-- ==== Sys2Proof/Machine/HostPort.lean ====
section
/-! DEFINITION. HOST's side: register access (R30, R31, R257), CMD writes (R110, R256), access to the spaces (R70, R90),
the bit source, the hardware reset (R321); and the decoding of the token that BITSRC's coming answers spell. -/

namespace Sys2Proof.Machine

/-! ## Registers -/

/-- The word a read of register `n` returns (R30): bits above a register's width read as zero, CMD and the numbers 0x0E and
above read as zero. -/
def regWord (s : State) (n : Nat) : Word :=
  match n with
  | 0x01 => statusWord s
  | 0x02 => s.eob.setWidth 32
  | 0x03 => errinfoWord s
  | 0x04 => s.fpar.setWidth 32
  | 0x05 => s.txsize.setWidth 32
  | 0x06 => s.ptype.setWidth 32
  | 0x07 => s.ref.setWidth 32
  | 0x08 => BitVec.ofNat 32 s.dqDc
  | 0x09 => BitVec.ofNat 32 s.dqAc
  | 0x0A => s.ectx.setWidth 32
  | 0x0B => s.aoff.setWidth 32
  | 0x0C => s.loff.setWidth 32
  | 0x0D => BitVec.ofNat 32 s.pmode
  | _ => 0#32

/-- A write of a register other than CMD while idle (R30, R31): a RW register takes the low bits of the word, a write of any
other number is ignored. -/
def storeReg (n : Nat) (w : Word) (s : State) : State :=
  match n with
  | 0x04 => { s with fpar := w.setWidth 1 }
  | 0x05 => { s with txsize := w.setWidth 2 }
  | 0x06 => { s with ptype := w.setWidth 1 }
  | 0x07 => { s with ref := w.setWidth 1 }
  | 0x08 => { s with dqDc := w.toNat % 2 ^ s.par.dqW }
  | 0x09 => { s with dqAc := w.toNat % 2 ^ s.par.dqW }
  | 0x0A => { s with ectx := w.setWidth 3 }
  | 0x0B => { s with aoff := w.setWidth 16 }
  | 0x0C => { s with loff := w.setWidth 16 }
  | 0x0D => { s with pmode := w.toNat % 2 ^ s.par.pmodeW }
  | _ => s

/-- A write of word `w` to CMD (R110, R256): the command it decodes to, or a reserved OPC (R112). -/
def command (w : Word) (s : State) : Result :=
  match decodeCmd w with
  | some i => exec i s
  | none => reservedCommand s

/-- A register write of HOST (R31): while BUSY nothing happens, CMD included. -/
def writeReg (n : Nat) (w : Word) (s : State) : Result :=
  if s.busy then .next s
  else if n = 0 then command w s
  else .next (storeReg n w s)

/-! ## Spaces -/

/-- The number of elements of a space (R70, R79). -/
def spaceSize (s : State) : HostSpace → Nat
  | .coef => 1024
  | .ctxa => s.par.ctxaLen
  | .ctxl => s.par.ctxlLen
  | .prob => 1728
  | .cntc => 576 * s.par.nsym
  | .cnte => 576

/-- The element HOST reads, as the number its bits spell: for COEF the COEF_W-bit pattern (log 18). -/
def spaceElem (s : State) (sp : HostSpace) (i : Nat) : Nat :=
  match sp with
  | .coef => (coefAt s i % ((2 ^ s.par.coefW : Nat) : Int)).toNat
  | .ctxa => (ctxaAt s i).toNat
  | .ctxl => (ctxlAt s i).toNat
  | .prob => probAt s i
  | .cntc => cntcAt s i
  | .cnte => cnteAt s i

/-- HOST writes one element, of which the space takes the low bits (log 18). -/
def storeSpace (sp : HostSpace) (i : Nat) (v : Nat) (s : State) : State :=
  match sp with
  | .coef => { s with coef := Memory.insert s.coef i (wrap s.par.coefW v) }
  | .ctxa => { s with ctxa := Memory.insert s.ctxa i (BitVec.ofNat 8 v) }
  | .ctxl => { s with ctxl := Memory.insert s.ctxl i (BitVec.ofNat 8 v) }
  | .prob => { s with prob := Memory.insert s.prob i (v % 2 ^ s.par.probW) }
  | .cntc => { s with cntc := Memory.insert s.cntc i (v % 2 ^ s.par.cntW) }
  | .cnte => { s with cnte := Memory.insert s.cnte i (v % 2 ^ s.par.cntW) }

/-- HOST may touch the spaces and the bit source while BUSY = 0 only (R90). -/
def whileIdle (s : State) (k : State → Result) : Result :=
  if s.busy then .refused .hostAccessWhileBusy else k s

/-- An index within the space's shape (R70, R73). -/
def withinSpace (sp : HostSpace) (i : Nat) (s : State) (k : State → Result) : Result :=
  if i < spaceSize s sp then k s else .refused .hostIndex

/-! ## The hardware reset -/

/-- The hardware reset (R55, R321): every register as after power-on; the running command ends with no completion and no error
code; COEF, TOKC, the counters and BITSRC are left as they are (R321). CTXA, CTXL and PROB, which R55 leaves unspecified,
hold free values anew (R56; log 6, log 12). The parameters, SCANPROV and HOST's pending actions are no state of CORE. -/
def hardwareReset (s : State) : State :=
  { clearCore s with
    fpar := 0#1
    txsize := 0#2
    ptype := 0#1
    ref := 0#1
    dqDc := 0
    dqAc := 0
    ectx := 0#3
    aoff := 0#16
    loff := 0#16
    pmode := 0
    ctxa := []
    ctxl := []
    prob := []
    resetNo := s.resetNo + 1 }

/-- One action of HOST. -/
def hostAct (a : HostAct) (s : State) : Result :=
  match a with
  | .writeReg n w => writeReg n w s
  | .readReg n => .next { s with rdata := (regWord s n).toNat }
  | .writeSpace sp i v =>
    whileIdle s fun s => withinSpace sp i s fun s => .next (storeSpace sp i v s)
  | .readSpace sp i =>
    whileIdle s fun s => withinSpace sp i s fun s => .next { s with rdata := spaceElem s sp i }
  | .bindSource as => whileIdle s fun s => .next { s with answers := as }
  | .hardwareReset => .next (hardwareReset s)

/-- The next step is HOST's: CORE is idle (it takes no step of its own, R255) or the action is due. Log 4. -/
def hostMoves (s : State) (e : HostEvent) : Bool := s.node == .idle || e.wait == 0

/-! ## The coming token -/

/-- The bits among the next `n` answers, up to an EXHAUSTED. -/
def answeredBits : Nat → List Answer → List Bool
  | n + 1, .bit b :: as => b :: answeredBits n as
  | _, _ => []

/-- At most so many answers spell one token: 8 + m with a CAT6 token (R121), 13 without. -/
def longestToken (s : State) : Nat := 13 + (cat6Bits s.par).getD 0

/-- The token that the coming answers spell where a token begins: at N_EOB in E-form, at N_ZERO in Z-form (R113). `none`: CORE
stands inside a token or between blocks, or the source is exhausted inside the token. -/
def fetch (s : State) : Option Instr :=
  match s.node with
  | .eob => (decodeE (cat6Bits s.par) (answeredBits (longestToken s) s.answers)).map Prod.fst
  | .zero => (decodeZ (cat6Bits s.par) (answeredBits (longestToken s) s.answers)).map Prod.fst
  | _ => none

/-- A command DECODE_COEFS has been launched and CORE stands at the node `n` where a token begins. Of what HOST loads before
a command (R322), prob[2] of the current row is loaded, with 1, the least element that selects a pareto row. -/
def placedLaunch (n : Node) (s : State) : State :=
  let t := { startCoefs s with node := n, err := .none }
  { t with prob := Memory.insert t.prob (rowIndex t * 3 + 2) 1 }

/-- The state in which the answers `bs` come next at the node `n` where a token begins, and the next step runs the whole token:
CORE stands at `n` already, or a launched DECODE_COEFS does; no action of HOST is pending. Log 14. -/
def placeToken (n : Node) (bs : List Bool) (s : State) : State :=
  let t := if s.node = n then s else placedLaunch n s
  { t with answers := bs.map .bit ++ t.answers, host := [], tokenSteps := true }

/-- The state in which HOST's next action is the write of `w` to CMD, due at once. -/
def placeCommand (w : Word) (s : State) : State := { s with host := ⟨0, .writeReg 0 w⟩ :: s.host }

/-- The state in which the next step runs the instruction of an opcode table word. -/
def placeWord (s : State) (nbits w : Nat) : State :=
  match decodeTableWord nbits w with
  | none => placeCommand (BitVec.ofNat 32 (w % 2 ^ nbits)) s
  | some i =>
    match i.form with
    | .cmd => placeCommand (BitVec.ofNat 32 (w % 2 ^ nbits)) s
    | .tokenE => placeToken .eob (encodeBits i) s
    | .tokenZ => placeToken .zero (encodeBits i) s

end Sys2Proof.Machine
end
===
TRY IT :: Every line above from the line with "(decodeZ (cat6Bits s.par)" to the line with "let t := if", both included, must be reproduced exactly, and no other line may appear.

TASK RESULT ::
  | .zero => (decodeZ (cat6Bits s.par) (answeredBits (longestToken s) s.answers)).map Prod.fst
  | _ => none

/-- A command DECODE_COEFS has been launched and CORE stands at the node `n` where a token begins. Of what HOST loads before
a command (R322), prob[2] of the current row is loaded, with 1, the least element that selects a pareto row. -/
def placedLaunch (n : Node) (s : State) : State :=
  let t := { startCoefs s with node := n, err := .none }
  { t with prob := Memory.insert t.prob (rowIndex t * 3 + 2) 1 }

/-- The state in which the answers `bs` come next at the node `n` where a token begins, and the next step runs the whole token:
CORE stands at `n` already, or a launched DECODE_COEFS does; no action of HOST is pending. Log 14. -/
def placeToken (n : Node) (bs : List Bool) (s : State) : State :=
  let t := if s.node = n then s else placedLaunch n s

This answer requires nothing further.